Esta semana había estado pensando sobre la felicidad. Entonces partí de su origen: la palabra «felicidad» en español tiene su origen en el latín felicitas, que a su vez deriva de felix o felicēs, palabras que significan «fértil» o «fecundo».

Como creo en las sincronías, estando en este ejercicio me encontré con un texto de La Vanguardia, sobre la entrevista al psiquiatra José Luis Marín: “La felicidad es como el serrín en la fábrica de muebles. Tú los haces y luego encuentras el serrín, que lo vendes”.

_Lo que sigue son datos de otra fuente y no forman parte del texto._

theorem safeRun_of_pendingInBlock (n : Nat) {s : State} (h : PendingInBlock s) : SafeRun n s := by
  induction n generalizing s with
  | zero => exact ⟨s, run_zero s⟩
  | succ n ih =>
    obtain ⟨t, ht⟩ := step_succeeds h
    obtain ⟨u, hu⟩ := ih (step_pendingInBlock h ht)
    exact ⟨u, (run_succ n ht).trans hu⟩

end Sys2Proof.Machine

namespace Sys2Proof.Spec

open Sys2Proof.Machine

/-- Settles O43: a command raises an error or sets `DVALID`, never both; a gated lane runs CLRERR only; and no move of the
host but reset writes a flag. -/
theorem stepKeepsTheInvariant : Obligations.StepKeepsTheInvariant := by
  unfold Obligations.StepKeepsTheInvariant
  exact fun _ _ => step_inv

/-- Settles O45: a reset rewrites each lane and every other move at most one, and none of them writes `BASE`. -/
theorem parametersNeverChange : Obligations.ParametersNeverChange := by
  unfold Obligations.ParametersNeverChange
  exact fun _ _ => step_params

/-- Settles O46: a move inside the block has a successor, in which the later moves are still inside the block; the
invariant is not needed. -/
theorem inBlockRunsNeverStop : Obligations.InBlockRunsNeverStop := by
  unfold Obligations.InBlockRunsNeverStop
  exact fun n _ _ => safeRun_of_pendingInBlock n

/-- Settles O44: the defaults are the legal parameters 0 and 1. -/
theorem resetSatisfiesTheInvariant : Obligations.ResetSatisfiesTheInvariant := by
  unfold Obligations.ResetSatisfiesTheInvariant
  exact ⟨reset_inv 0 0, reset_inv⟩

/-- Settles O32: a lane runs a word's command, takes IllegalCommand, or drops the word. -/
theorem everyCommandWordHasASuccessor : Obligations.EveryCommandWordHasASuccessor := by
  unfold Obligations.EveryCommandWordHasASuccessor
  intro s k w hk
  obtain ⟨t, ht, -⟩ := issue_next w hk
  exact ⟨t, ht⟩

/-- Settles O8: an idle step takes no move. -/
theorem idleStepChangesNothing : Obligations.IdleStepChangesNothing := by
  unfold Obligations.IdleStepChangesNothing
  exact fun _ => step_of_idle

/-- Settles O6: the pending write reaches `CMD` of its lane, which is not gated. -/
theorem stepRunsDecodedCommand : Obligations.StepRunsDecodedCommand := by
  unfold Obligations.StepRunsDecodedCommand
  exact fun _ _ _ _ _ _ _ hp hbase hl herr hw => step_runs_command hp hbase hl herr hw

/-- Settles O7: the word reaches the lane, which is gated and so drops it unless it is CLRERR. -/
theorem latchedErrorGatesTheLane : Obligations.LatchedErrorGatesTheLane := by
  unfold Obligations.LatchedErrorGatesTheLane
  intro s k l w g rest hp hbase hl herr
  have htaken : (taken s g rest).lanes[k]? = some l := hl
  rw [step_issues hp hbase hl]
  refine ⟨issue_gated_dropped htaken herr, ?_⟩
  rintro rfl
  exact issue_gated_clrerr htaken herr

/-- Settles O10: the reset state of each lane is the lane of `State.reset`. -/
theorem resetMoveRestoresResetValues : Obligations.ResetMoveRestoresResetValues := by
  unfold Obligations.ResetMoveRestoresResetValues
  intro s g rest hp
  refine ⟨_, step_of_pending hp, rfl, rfl, by simp, fun l hl => ?_, rfl⟩
  obtain ⟨-, -, rfl⟩ := List.mem_map.1 hl
  exact (mem_reset_lanes_iff _).2 rfl

/-- Settles O15: an address in no window is located nowhere, for a read and for a write. -/
theorem accessOutsideTheBlockStops : Obligations.AccessOutsideTheBlockStops := by
  unfold Obligations.AccessOutsideTheBlockStops
  intro s addr n v g rest hout
  refine ⟨fun hp => ?_, fun hp => ?_⟩
  · rw [step_of_pending hp]
    simp only [hostMove, hostRead, locate_outside (s := s.take _ rest) hout]
  · rw [step_of_pending hp]
    simp only [hostMove, hostWrite, locate_outside (s := s.take _ rest) hout]

end Sys2Proof.Spec
end

section
/-!
PROOFS. What reads return (20_memory.md R34, R36; 10_state.md R21): the bytes of the three arrays, zeros elsewhere, and
the fields of `STATUS`.
-/

namespace Sys2Proof.Machine

theorem rowOf_eq_digest_iff (off : Nat) : rowOf off = .digest ↔ 0x60 ≤ off ∧ off < 0x80 := by
  unfold rowOf
  repeat' split
  all_goals simp
  all_goals omega

theorem rowOf_eq_status_iff (off : Nat) : rowOf off = .status ↔ 4 ≤ off ∧ off < 8 := by
  unfold rowOf
  repeat' split
  all_goals simp
  all_goals omega

/-! ## The bytes of a read (R34) -/

/-- An accepted read leaves the bits above its width 0; a read of `STATUS` is 4 bytes wide, so it has none above. -/
theorem readRow_high (mvalid : Bool) (l : Lane) (row : WindowRow) (off : Nat) {n b : Nat}
    (hn : row = .status → n = 4) (hb : 8 * n ≤ b) : (readRow mvalid l row off n).getLsbD b = false := by
  cases row with
  | cmd | reserved => exact BitVec.getLsbD_zero
  | status =>
    obtain rfl := hn rfl
    exact BitVec.getLsbD_of_ge _ _ hb
  | seed | input | digest => exact readBytes_high _ _ _ hb

/-- Byte `j` of an accepted read of a register is the entry of the register it addresses. -/
theorem getElem?_eq_extract_readBytes (a : Bytes32) {i n j : Nat} (hj : j < n) (hn : n ≤ 4) (hi : i + j < 32) :
    a[i + j]? = some ((readBytes a i n).extractLsb' (8 * j) 8) := by
  rw [extract_readBytes a i n hj hn, getElem?_eq_byteAt a hi]

/-! ## The fields of STATUS (R21) -/

section StatusFields

variable (m : Bool) (l : Lane)

theorem statusWord_getLsbD_three : (statusWord m l).getLsbD 3 = false := by
  simp only [statusWord, BitVec.getLsbD_append]
  simp

theorem statusWord_getLsbD_four : (statusWord m l).getLsbD 4 = l.dvalid := by
  simp only [statusWord, BitVec.getLsbD_append]
  simp

theorem statusWord_getLsbD_six : (statusWord m l).getLsbD 6 = m := by
  simp only [statusWord, BitVec.getLsbD_append]
  simp

theorem statusWord_getLsbD_seven : (statusWord m l).getLsbD 7 = l.hit := by
  simp only [statusWord, BitVec.getLsbD_append]
  simp

/-- Bits 31:8 of `STATUS` are zero. -/
theorem statusWord_high : (statusWord m l).extractLsb' 8 24 = 0#24 := by
  apply BitVec.eq_of_getLsbD_eq
  intro b hb
  rw [BitVec.getLsbD_extractLsb', statusWord, decide_eq_true hb, Bool.true_and]
  simp only [BitVec.getLsbD_append]
  repeat rw [if_neg (by omega)]
  exact BitVec.getLsbD_zero.trans BitVec.getLsbD_zero.symm

/-- The codes are 0 to 5 (R130). -/
theorem errBits_le (e : ErrCode) : errBits e ≤ 5#3 := by
  cases e <;> decide

end StatusFields

end Sys2Proof.Machine

namespace Sys2Proof.Spec

open Sys2Proof.Machine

La metáfora me pareció clara y reveladora. No se fabrica el aserrín (para nosotros), aparece. Lo mismo sucede con la felicidad: no se busca por sí misma, es el resultado de lo que hacemos con sentido. Cuando vivimos con propósito, presencia y coherencia, ella llega. A veces suave, sin hacer ruido, como una brisa.

Durante años nos han hecho creer que la felicidad es un estado permanente de euforia, sin espacio para la tristeza o el miedo. Pero como dice Marín, no es lo mismo estar contento que ser feliz. Podemos ser profundamente felices y, a la vez, vivir momentos difíciles. La felicidad es un suelo fértil, no una emoción momentánea.

Entonces, ¿qué estamos construyendo? Si lo que hacemos nace del cuidado, el amor, la entrega, seguramente el “aserrín” de la felicidad aparecerá, aunque no lo busquemos. La clave está en vivir plenamente, no en perseguir una sensación.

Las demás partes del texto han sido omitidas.